L'heure de la traite
Après ce petit entracte, retour à notre journée de travail avec la traite des chèvres du Massif central. Maintenant qu’elle doit en traire 12, Sandra a investi dans une petite machine pour traire plus rapidement. « Ce qui est important, c’est de ne pas faire de sur-traite, c’est-à-dire que l’on vient aspirer la mamelle quand il n’y a plus de lait. Sinon ça va créer des lésions à la mamelle et là, on peut avoir des mammites. Il faut être vigilant ».
Mais en bonnes éleveuses que nous sommes, nous allons faire la traite à la main (en tout cas « tester » pour ma part). « Avec les deux doigts, on vient bloquer le lait dans la mamelle pour pouvoir venir le tirer. On va venir pomper pour faire l’action que fait la machine, c’est-à-dire l’aspiration. Il faut venir pousser le lait vers le bas. Pour elle, c’est un plaisir. Ça libère la mamelle d’une tension. Quand c’est parti, elle lâche le lait ». C’est Nova qui sera mon cobaye, c’est la moins susceptible sachant que c’est une première pour moi. Mes premières tentatives se soldent par un échec, il faut avoir le coup de main. Et finalement, un léger filet de lait finit par sortir ! À la machine, on met normalement 2-3 minutes, et à la main c’est à peine 5 minutes : je suis loin d’aller aussi vite que Sandra, c’est tout un métier…
L'heure de la glace
« Quand on cherche à avoir du volume de lait, c’est pour faire du fromage. On va avoir des chèvres qui ont au moins 5 litres. Moi, j’ai choisi la chèvre du Massif central exprès parce que je veux avoir peu de lait mais un taux de matière grasse concentré. On sait que quand on a du volume, on a moins de matière grasse. Quand on a moins de volume, la matière grasse est concentrée. Et moi, pour la glace, je veux avoir quelque chose de crémeux ». Justement, c’est l’heure d’aller fabriquer de la glace : après l’effort le réconfort.
Nous récupérons le lait que nous venons de traire pour le filtrer.

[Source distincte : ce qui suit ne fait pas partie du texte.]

/-- Well-formed: the length and the clauses are permitted and no field holds a reserved value. -/
def Instr.wf : Instr → Bool
  | .add h _ _ _ => h.f3264
  | .sub h _ _ _ => h.f3264
  | .and h _ _ _ => h.f3264
  | .or h _ _ _ => h.f3264
  | .xor h _ _ _ => h.f3264
  | .andn h _ _ _ => h.f3264
  | .shl h _ _ _ => h.f3264
  | .shr h _ _ _ => h.f3264
  | .sra h _ _ _ => h.f3264
  | .rol h _ _ _ => h.f3264
  | .min h _ _ _ => h.f3264
  | .max h _ _ _ => h.f3264
  | .minu h _ _ _ => h.f3264
  | .maxu h _ _ _ => h.f3264
  | .mul h _ _ _ => h.f3264
  | .mulh h _ _ _ => h.f3264
  | .mulhu h _ _ _ => h.f3264
  | .div h _ _ _ => h.f3264
  | .divu h _ _ _ => h.f3264
  | .rem h _ _ _ => h.f3264
  | .remu h _ _ _ => h.f3264
  | .clz h _ _ => h.f3264
  | .popc h _ _ => h.f3264
  | .abs h _ _ => h.f3264
  | .addi h _ _ _ => h.f64
  | .andi h _ _ _ => h.f64
  | .ori h _ _ _ => h.f64
  | .xori h _ _ _ => h.f64
  | .shli h _ _ _ => h.f64
  | .shri h _ _ _ => h.f64
  | .srai h _ _ _ => h.f64
  | .roli h _ _ _ => h.f64
  | .mini h _ _ _ => h.f64
  | .maxi h _ _ _ => h.f64
  | .muli h _ _ _ => h.f64
  | .liz h _ _ => h.f96
  | .lis h _ _ => h.f96
  | .lih h _ _ => h.f96
  | .eq h _ _ _ => h.f3264
  | .ne h _ _ _ => h.f3264
  | .lt h _ _ _ => h.f3264
  | .ltu h _ _ _ => h.f3264
  | .ge h _ _ _ => h.f3264
  | .geu h _ _ _ => h.f3264
  | .eqi h _ _ _ => h.f64
  | .nei h _ _ _ => h.f64
  | .lti h _ _ _ => h.f64
  | .ltui h _ _ _ => h.f64
  | .gei h _ _ _ => h.f64
  | .geui h _ _ _ => h.f64
  | .pand h _ _ _ => h.f3264
  | .por h _ _ _ => h.f3264
  | .pxor h _ _ _ => h.f3264
  | .pnot h _ _ => h.f3264
  | .pmov h _ _ => h.f3264
  | .sel h _ _ _ _ => h.f3264
  | .ldb h _ _ _ => h.f64
  | .ldh h _ _ _ => h.f64
  | .ldw h _ _ _ => h.f64
  | .ldd h _ _ _ => h.f64
  | .ldbs h _ _ _ => h.f64
  | .ldhs h _ _ _ => h.f64
  | .ldws h _ _ _ => h.f64
  | .stb h _ _ _ => h.f64
  | .sth h _ _ _ => h.f64
  | .stw h _ _ _ => h.f64
  | .std h _ _ _ => h.f64
  | .fadd h _ _ _ rm => h.f3264 && (h.form != .w32 || rm == .rne)
  | .fsub h _ _ _ rm => h.f3264 && (h.form != .w32 || rm == .rne)
  | .fmul h _ _ _ rm => h.f3264 && (h.form != .w32 || rm == .rne)
  | .ffma h _ _ _ rm => h.f3264 && (h.form != .w32 || rm == .rne)
  | .fmin h _ _ _ => h.f3264
  | .fmax h _ _ _ => h.f3264
  | .fabs h _ _ => h.f3264
  | .fneg h _ _ => h.f3264
  | .fcmpeq h _ _ _ => h.f3264
  | .fcmplt h _ _ _ => h.f3264
  | .fcmple h _ _ _ => h.f3264
  | .fcvti h _ _ rm => h.f3264 && (h.form != .w32 || rm == .rne)
  | .fcvtf h _ _ rm => h.f3264 && (h.form != .w32 || rm == .rne)
  | .exp2 h _ _ => h.f3264
  | .log2 h _ _ => h.f3264
  | .rcp h _ _ => h.f3264
  | .rsqrt h _ _ => h.f3264
  | .sqrt h _ _ => h.f3264
  | .tanh h _ _ => h.f3264
  | .sin h _ _ => h.f3264
  | .cos h _ _ => h.f3264
  | .pbr h _ tgt => h.f6496 && tgt.formOk h.form
  | .brt h _ _ => h.f3264
  | .brf h _ _ => h.f3264
  | .bra h _ => h.f3264
  | .call h _ => h.f3264
  | .ret h => h.f3264
  | .endI h => h.f3264
  | .yield h => h.f3264
  | .nop h => h.f3264
  | .brk h => h.f3264
  | .tkp h _ n => h.f3264 && n != 0
  | .tkw h _ n => h.f3264 && n != 0
  | .tkq h _ _ => h.f3264
  | .winit h _ _ _ => h.f3264
  | .wclm h _ _ => h.f3264
  | .wpub h _ => h.f3264
  | .wwf h _ _ => h.f3264
  | .wwe h _ _ => h.f3264
  | .wrel h _ => h.f3264
  | .phase h _ => h.f3264
  | .fenceE h => h.f3264
  | .tagb h _ _ _ => h.f6496
  | .tagbClr h _ => h.f6496
  | .wtag h _ _ => h.f6496
  | .tagq h _ _ _ => h.f6496
  | .tdep h _ _ _ _ => h.f6496
  | .tcpy h _ _ _ _ _ label => h.f6496 && h.litOk (label == 0)
  | .ttak h _ _ _ _ _ label => h.f6496 && h.litOk (label == 0)
  | .tcnl h _ _ _ => h.f6496
  | .cpy h _ _ _ => h.f6496
  | .cpyt h _ _ _ _ _ => h.f6496
  | .gath h _ _ _ _ _ _ => h.f6496
  | .scat h _ _ _ _ _ _ => h.f6496
  | .cpyx h _ _ _ _ _ _ _ _ _ _ _ => h.f6496
  | .cpyr h _ _ _ _ _ _ => h.f6496
  | .land h _ _ _ _ _ _ _ => h.f6496
  | .fwd h _ _ _ _ _ size => h.f6496 && decide (1 ≤ size.toNat ∧ size.toNat ≤ 64)
  | .lds h sz sg _ _ off => h.f6496 && !(sz == 3 && sg) && off.formOk h.form
  | .vadd h fmt rm _ _ _ _ _ => h.f96 && fmt.rmOk rm
  | .vsub h fmt rm _ _ _ _ _ => h.f96 && fmt.rmOk rm
  | .vmul h fmt rm _ _ _ _ _ => h.f96 && fmt.rmOk rm
  | .vmin h fmt rm _ _ _ _ _ => h.f96 && fmt.rmOk rm
  | .vmax h fmt rm _ _ _ _ _ => h.f96 && fmt.rmOk rm
  | .vand h fmt rm _ _ _ _ _ => h.f96 && fmt.rmOk rm
  | .vor h fmt rm _ _ _ _ _ => h.f96 && fmt.rmOk rm
  | .vxor h fmt rm _ _ _ _ _ => h.f96 && fmt.rmOk rm
  | .vshl h fmt rm _ _ _ _ _ => h.f96 && fmt.rmOk rm
  | .vshr h fmt rm _ _ _ _ _ => h.f96 && fmt.rmOk rm
  | .vfma h fmt rm _ _ _ _ _ => h.f96 && fmt.rmOk rm
  | .vfms h fmt rm _ _ _ _ _ => h.f96 && fmt.rmOk rm
  | .vabs h fmt rm _ _ _ _ => h.f96 && fmt.rmOk rm
  | .vneg h fmt rm _ _ _ _ => h.f96 && fmt.rmOk rm
  | .vcvt h _ _ _ _ _ _ _ _ => h.f96
  | .vmov h _ _ _ _ => h.f96
  | .vexp2 h fmt rm _ _ _ _ => h.f96 && fmt.rmOk rm
  | .vlog2 h fmt rm _ _ _ _ => h.f96 && fmt.rmOk rm
  | .vrcp h fmt rm _ _ _ _ => h.f96 && fmt.rmOk rm
  | .vrsq h fmt rm _ _ _ _ => h.f96 && fmt.rmOk rm
  | .vtanh h fmt rm _ _ _ _ => h.f96 && fmt.rmOk rm
  | .vsilu h fmt rm _ _ _ _ => h.f96 && fmt.rmOk rm
  | .vceq h _ _ _ _ _ => h.f96
  | .vclt h _ _ _ _ _ => h.f96
  | .vcle h _ _ _ _ _ => h.f96
  | .vsel h _ _ _ _ _ _ => h.f96
  | .vrsum h _ _ _ _ _ => h.f96
  | .vrmax h _ _ _ _ _ => h.f96
  | .vrmin h _ _ _ _ _ => h.f96
  | .vpsum h fmt rm _ _ _ _ => h.f96 && fmt.rmOk rm
  | .vamx h _ _ _ _ => h.f96
  | .vfill h _ _ _ _ => h.f96
  | .vperm h _ _ _ _ _ => h.f96
  | .zget h _ _ => h.f3264
  | .zset h _ _ => h.f3264
  | .zclr h _ => h.f3264
  | .mma h _ _ _ _ _ _ _ ml => h.f6496 && h.litOk (ml == ⟨0, 0, 0, 0⟩)
  | .mmak h _ _ _ _ _ _ _ _ ml off => h.f6496 && h.litOk (ml == ⟨0, 0, 0, 0⟩ && off == 0)
  | .aclr h _ _ => h.f6496
  | .adrn h _ _ _ _ _ _ _ _ _ lda => h.f6496 && h.litOk (lda == 0)
  | .atq h _ _ _ => h.f6496
  | .ats h _ _ _ _ => h.f6496
  | .atf h _ _ _ => h.f6496
  | .aadd h _ _ _ => h.f6496
  | .aaddf h _ _ _ _ => h.f6496
  | .awr h _ _ _ => h.f6496
  | .aaddx h _ _ _ _ => h.f6496
  | .aaddfx h _ _ _ _ _ => h.f6496
  | .awrx h _ _ _ _ => h.f6496
  | .setfid h _ => h.f3264
  | .fcrd h _ which => h.f3264 && which != 3
  | .fcclr h _ => h.f3264
  | .rwr h _ _ _ => h.f6496
  | .rrd h _ _ _ => h.f6496
  | .rwrr h _ _ _ _ _ _ => h.f6496
  | .qpost h _ _ _ _ => h.f6496
  | .carm h _ _ => h.f6496
  | .cadd h _ _ => h.f6496
  | .cwait h _ _ _ _ => h.f6496
  | .crd h _ _ => h.f6496
  | .qslot h _ _ _ _ => h.f6496
  | .csrr h _ csr => h.f64 && csrKnown csr
  | .csrw h csr _ => h.f64 && csrKnown csr
  | .trap h _ m => h.f3264 && h.pq == none && (h.form != .w32 || m == 0)
  | .eret h _ => h.f32
  | .tld h _ _ idx => h.f6496 && idx.isSome == (h.form == .w96)
  | .tlk h _ _ => h.f64
  | .tinv h _ _ _ => h.f64
  | .pmld h _ _ _ way => h.f6496 && way.isSome == (h.form == .w96)
  | .rply h _ => h.f3264
  | .ctxs h _ _ _ _ => h.f6496
  | .ctxl h _ _ _ => h.f6496
  | .tsr h _ => h.f3264
  | .lnch h _ _ _ _ => h.f6496
  | .idle h _ => h.f3264
  | .fixedLatencyLanding g => g.ok
  | .waitSatisfied g => g.ok
  | .ldsComplete g => g.ok
  | .copyUnit g => g.ok
  | .vectorUnit g => g.ok
  | .mmaUnit g => g.ok
  | .fidRailSwitchDone die cl => clOk die cl
  | .mmakTargetChoice g => g.ok
  | .mmakStartTime g => g.ok
  | .drainUnit g => g.ok
  | .aclrUnit g => g.ok
  | .attentionPerform g => g.ok
  | .landTile g => g.ok
  | .aatPerformed g => g.ok
  | .cpyrAdd g => g.ok
  | .roundTimeout _ => true
  | .workEntryFire die _ => decide (die < 8)
  | .workEntryComplete die _ => decide (die < 8)
  | .remoteUnitDeadline die _ => decide (die < 8)
  | .remoteUnitUnreached _ => true
  | .tupleTakeService die slice => decide (die < 8) && decide (slice < 64)
  | .tupleDepositService die slice => decide (die < 8) && decide (slice < 64)
  | .tupleCancelService die slice => decide (die < 8) && decide (slice < 64)
  | .tupleParkExpire die slice => decide (die < 8) && decide (slice < 64)
  | .tupleComplete _ => true
  | .tupleRemoteTimeout _ => true
  | .tupleResend _ => true
  | .strandStop r _ => r.ok
  | .preemptRequest _ _ => true
  | .watchdog r => r.ok
  | .launchPass => true
  | .queueAgeing _ => true
  | .teamStart _ => true
  | .teamRetire _ => true
  | .permitRefill die cl => clOk die cl
  | .windowBoundary => true
  | .memberLost mid => decide (mid < 32)
  | .dataFlit die lane fl =>
    decide (die < 8) && decide (lane < 256) && decide (fl.mid < 32) && decide (fl.src < 8) && fl.bytes.length == 528
  | .stripeSendStart die => decide (die < 8)
  | .dwellExpire die _ => decide (die < 8)
  | .lostStandin _ => true
  | .ack die lane f => decide (die < 8) && decide (lane < 256) && decide (f.src < 8)
  | .nak die lane f => decide (die < 8) && decide (lane < 256) && decide (f.src < 8)
  | .train die lane => decide (die < 8) && decide (lane < 256)
  | .laneTrainDone die lane => decide (die < 8) && decide (lane < 256)
  | .bktDecay die lane => decide (die < 8) && decide (lane < 256)
  | .laneLos die l => decide (die < 8) && decide (l.lane < 256)
  | .lightReturn die lane => decide (die < 8) && decide (lane < 256)
  | .sync mid _ => decide (mid < 32)
  | .follow mid _ => decide (mid < 32)
  | .dreq mid _ => decide (mid < 32)
  | .drsp mid _ => decide (mid < 32)
  | .seghdr die _ => decide (die < 8)
  | .freefr die _ => decide (die < 8)
  | .propose _ => true
  | .accept mid _ => decide (mid < 32)
  | .reject mid _ => decide (mid < 32)
  | .commit mid _ => decide (mid < 32)
  | .tspreq mid _ => decide (mid < 32)
  | .tsprsp mid _ => decide (mid < 32)
  | .wrhdr mid die _ => decide (die < 8) && decide (mid < 32)
  | .wrack _ _ => true
  | .wrnack _ _ _ => true
  | .rdreq mid die _ => decide (die < 8) && decide (mid < 32)
  | .redhdr mid die _ => decide (die < 8) && decide (mid < 32)
  | .redgo _ => true
  | .cntadd mid die _ => decide (die < 8) && decide (mid < 32)
  | .droopDetect die cl _ => clOk die cl
  | .thermalLimit die island => decide (die < 8) && decide (island < 3)
  | .thermalRecover die island => decide (die < 8) && decide (island < 3)
  | .logicRailSwitch die cl => clOk die cl
  | .scrubRead _ => true
  | .coldReset => true
  | .finjWrite die cl _ => clOk die cl
  | .fidthrWrite die cl _ => clOk die cl
  | .lfsrseedWrite die cl _ => clOk die cl
  | .permitWrite die cl _ => clOk die cl
  | .registerWrite _ _ => true
  | .hostBar2Write _ _ => true
  | .hostBar2Read _ _ => true
  | .submit => true
  | .abort => true
  | .region => true
  | .pubkey => true
  | .model => true
  | .attest => true
  | .contextCreate => true
  | .contextDestroy => true
  | .pages => true
  | .posmap => true
  | .lqcfg => true
  | .assign => true
  | .assignRelease => true
  | .mailboxUnknownCmd _ => true
  | .notAnInstruction _ => true
  | .wtagTimeout g => g.ok
  | .cwaitTimeout g => g.ok
  | .unlistedControlFlit die lane _ => decide (die < 8) && decide (lane < 256)
  | .laneRetuneDone die lane => decide (die < 8) && decide (lane < 256)
  | .trimRailPark die island _ => decide (die < 8) && decide (island < 3)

Pour faire une glace au lait de brebis saveur menthe. Il nous faut : 2,5 litres de lait, 2 bouquets de menthe fraîche, 285 g de poudre de lait, 600 g de sucre, 330 g de sirop de glucose, et un litre de crème. Tous ses ingrédients sont mélangés puis chauffés. « Il faut le chauffer jusqu’à 82 degrés, de cette manière le lait est pasteurisé. Après, on laisse la préparation au frais et on la laisse maturer pendant 24 heures ». Après ce temps d’attente, on filtre le tout et on met le mixe dans la turbine. « L’intérêt c’est de refroidir la préparation en incorporant de l’air, c’est ça la glace en fait. On fait tourner la turbine pendant 10-15 minutes ». Après avoir attendu le temps nécessaire, nous remplissons les petits pots et surtout : nous testons les produits. Malgré les températures qui se sont rafraîchies, la glace à la menthe est succulente.

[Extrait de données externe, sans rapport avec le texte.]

/-- The encoding of 32 values, already divided by the tensor scale, and the saturation count (R26). -/
def mxEncode (m : MFmt) (emax : Int) (xs : List (ExtNum × Rnd)) : MxBlock × Nat :=
  let vs := xs.map Prod.fst
  if vs.any ExtNum.isNaN then (⟨255, xs.map fun _ => 0⟩, 0)
  else
    let a := maxFinite vs
    let x := if a.num = 0 then 0 else min (a.floorLog2 - emax + 127).toNat 254
    let (els, n) := mxElems m x xs
    (⟨x, els⟩, n)

/-- Elements packed little-endian, `w` bits each. -/
def packBits (w : Nat) : List Nat → Nat
  | [] => 0
  | c :: r => c % 2 ^ w + packBits w r <<< w

def unpackBits (w n bits : Nat) : List Nat := (List.range n).map fun i => (bits >>> (w * i)) % 2 ^ w

/-- Bytes of a number, little-endian, and back (R5). -/
def natBytes : Nat → Nat → List Byte
  | 0, _ => []
  | n + 1, v => BitVec.ofNat 8 v :: natBytes n (v / 256)

def bytesNat : List Byte → Nat
  | [] => 0
  | b :: r => b.toNat + 256 * bytesNat r

/-- What an append did to a block (R42): the block, the counts to add, and whether SCALE_OVERFLOW is raised. -/
structure AppendRes where
  blk : Nat
  sat : Nat
  rebase : Nat
  beyond : Bool
deriving DecidableEq, Repr, Inhabited

/-- Pair `i / 2` set to u = 0, its other element re-rounded RNE (R42). -/
def SxBlock.dropMicro (b : SxBlock) (i : Nat) : SxBlock :=
  let p := if i % 2 = 0 then i + 1 else i - 1
  let (s, m) := b.els.getD p (false, 0)
  let m' := (⟨m, 2⟩ : Q).roundAt (.det .rne) s 0
  ⟨b.e, b.u - 2 ^ (i / 2), b.els.set p (s, m')⟩

/-- The clamp of R42 at the block's E: the signed MMAX with u = 0; a u that was 1 counts as a rebase. -/
def SxBlock.clampAt (w : Nat) (b : SxBlock) (i : Nat) (s : Bool) : SxBlock × Nat :=
  if b.uAt i = 1 then
    let b' := b.dropMicro i
    (⟨b'.e, b'.u, b'.els.set i (s, mmaxOf w)⟩, 1)
  else (⟨b.e, b.u, b.els.set i (s, mmaxOf w)⟩, 0)

/-- The block re-encoded at E `e`: every element but `i` rounded RNE, element `i` in the command's rounding, the
micro-exponents by R23 (R42). -/
def SxBlock.rebase (w : Nat) (b : SxBlock) (e i : Nat) (x : ExtNum) (r : Rnd) : SxBlock :=
  let vs := (List.range 16).map fun k => if k = i then x else b.value k
  let u := sxMicro w e vs
  ⟨e, u, (sxElems w e u 0 (vs.zipIdx.map fun (v, k) => (v, if k = i then r else .det .rne))).1⟩

/-- One value appended at element `i` of a partly filled SX block (R42); `sat` is the tensor's APP.  Elements after
it are written as zero (R159).  A clamp at 254 of a block that is there already clears its pair's u and counts that too; a block
raised to 254 has its micro-exponents recomputed, and counts the raise alone (log entry 26). -/
def sxAppend (w blk i : Nat) (x : ExtNum) (r : Rnd) (sat : Bool) : AppendRes :=
  let b := sxUnpack w blk
  if b.e = 255 then ⟨blk, 0, 0, false⟩
  else if x.isNaN then ⟨sxPack w sxNaN, 0, 0, false⟩
  else
  let b : SxBlock := ⟨b.e, b.u, b.els.take i ++ List.replicate (16 - i) (false, 0)⟩
  if sxFits w x ((b.e : Int) - 127 - b.uAt i) then
    ⟨sxPack w ⟨b.e, b.u, b.els.set i (sxElem w b.e (b.uAt i) r x).1⟩, 0, 0, false⟩
  else if sxFits w x ((b.e : Int) - 127) then
    let b' := b.dropMicro i
    ⟨sxPack w ⟨b'.e, b'.u, b'.els.set i (sxElem w b'.e 0 r x).1⟩, 0, 1, false⟩
  else if sat then
    let (b', n) := b.clampAt w i x.sign
    ⟨sxPack w b', 1, n, true⟩
  else
    let e := match x with
      | .fin _ q => sxLeastE w q
      | _ => 255
    if e ≤ 254 then ⟨sxPack w (b.rebase w e i x r), 0, 1, false⟩
    else if b.e = 254 then
      let (b', n) := b.clampAt w i x.sign
      ⟨sxPack w b', 1, 1 + n, true⟩
    else ⟨sxPack w (b.rebase w 254 i (.inf x.sign) r), 1, 1, true⟩

/-- Whether a magnitude is at most the element maximum × 2^(X - 127) (R42). -/
def mxFits (m : MFmt) (v : ExtNum) (x : Nat) : Bool :=
  match v with
  | .fin _ q => q.le (m.maxMag.scale2 ((x : Int) - 127))
  | .mix => true
  | _ => false

/-- The elements of a block re-rounded RNE from the scale `x` to the scale `x'` (R42). -/
def MxBlock.rescale (m : MFmt) (b : MxBlock) (x' : Nat) : MxBlock :=
  ⟨x', b.els.map fun c => (mxElem m x' (.det .rne) (mxValue m b.x c)).1⟩

/-- One value appended at element `i` of a partly filled MX block (R42); the counts as in `AppendRes`. -/
def mxAppend (m : MFmt) (b : MxBlock) (i : Nat) (v : ExtNum) (r : Rnd) (sat : Bool) : MxBlock × AppendRes :=
  if b.x = 255 then (b, ⟨0, 0, 0, false⟩)
  else if v.isNaN then (⟨255, b.els.map fun _ => 0⟩, ⟨0, 0, 0, false⟩)
  else
  let b : MxBlock := ⟨b.x, b.els.take i ++ List.replicate (32 - i) 0⟩
  let put (b : MxBlock) (v : ExtNum) : MxBlock := ⟨b.x, b.els.set i (mxElem m b.x r v).1⟩
  if mxFits m v b.x then (put b v, ⟨0, 0, 0, false⟩)
  else if sat then (put b (.inf v.sign), ⟨0, 1, 0, true⟩)
  else
    let x := match v with
      | .fin _ q => ((q.div m.maxMag).ceilLog2 + 127).toNat
      | _ => 255
    if x ≤ 254 then (put (b.rescale m x) v, ⟨0, 0, 1, false⟩)
    else (put (b.rescale m 254) (.inf v.sign), ⟨0, 1, 1, true⟩)

end Sys2Proof.Machine
end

Sandra a des journées bien remplies toute l’année, après les glaces estivales très bientôt, elle s’attaquera à la confection de bûches glacées pour les fêtes de Noël. Au mois de janvier, elle fera la tonte de ses chèvres angora pour ses vêtements en laine mohair. Mais ça, c’est une autre histoire et un autre métier à tester.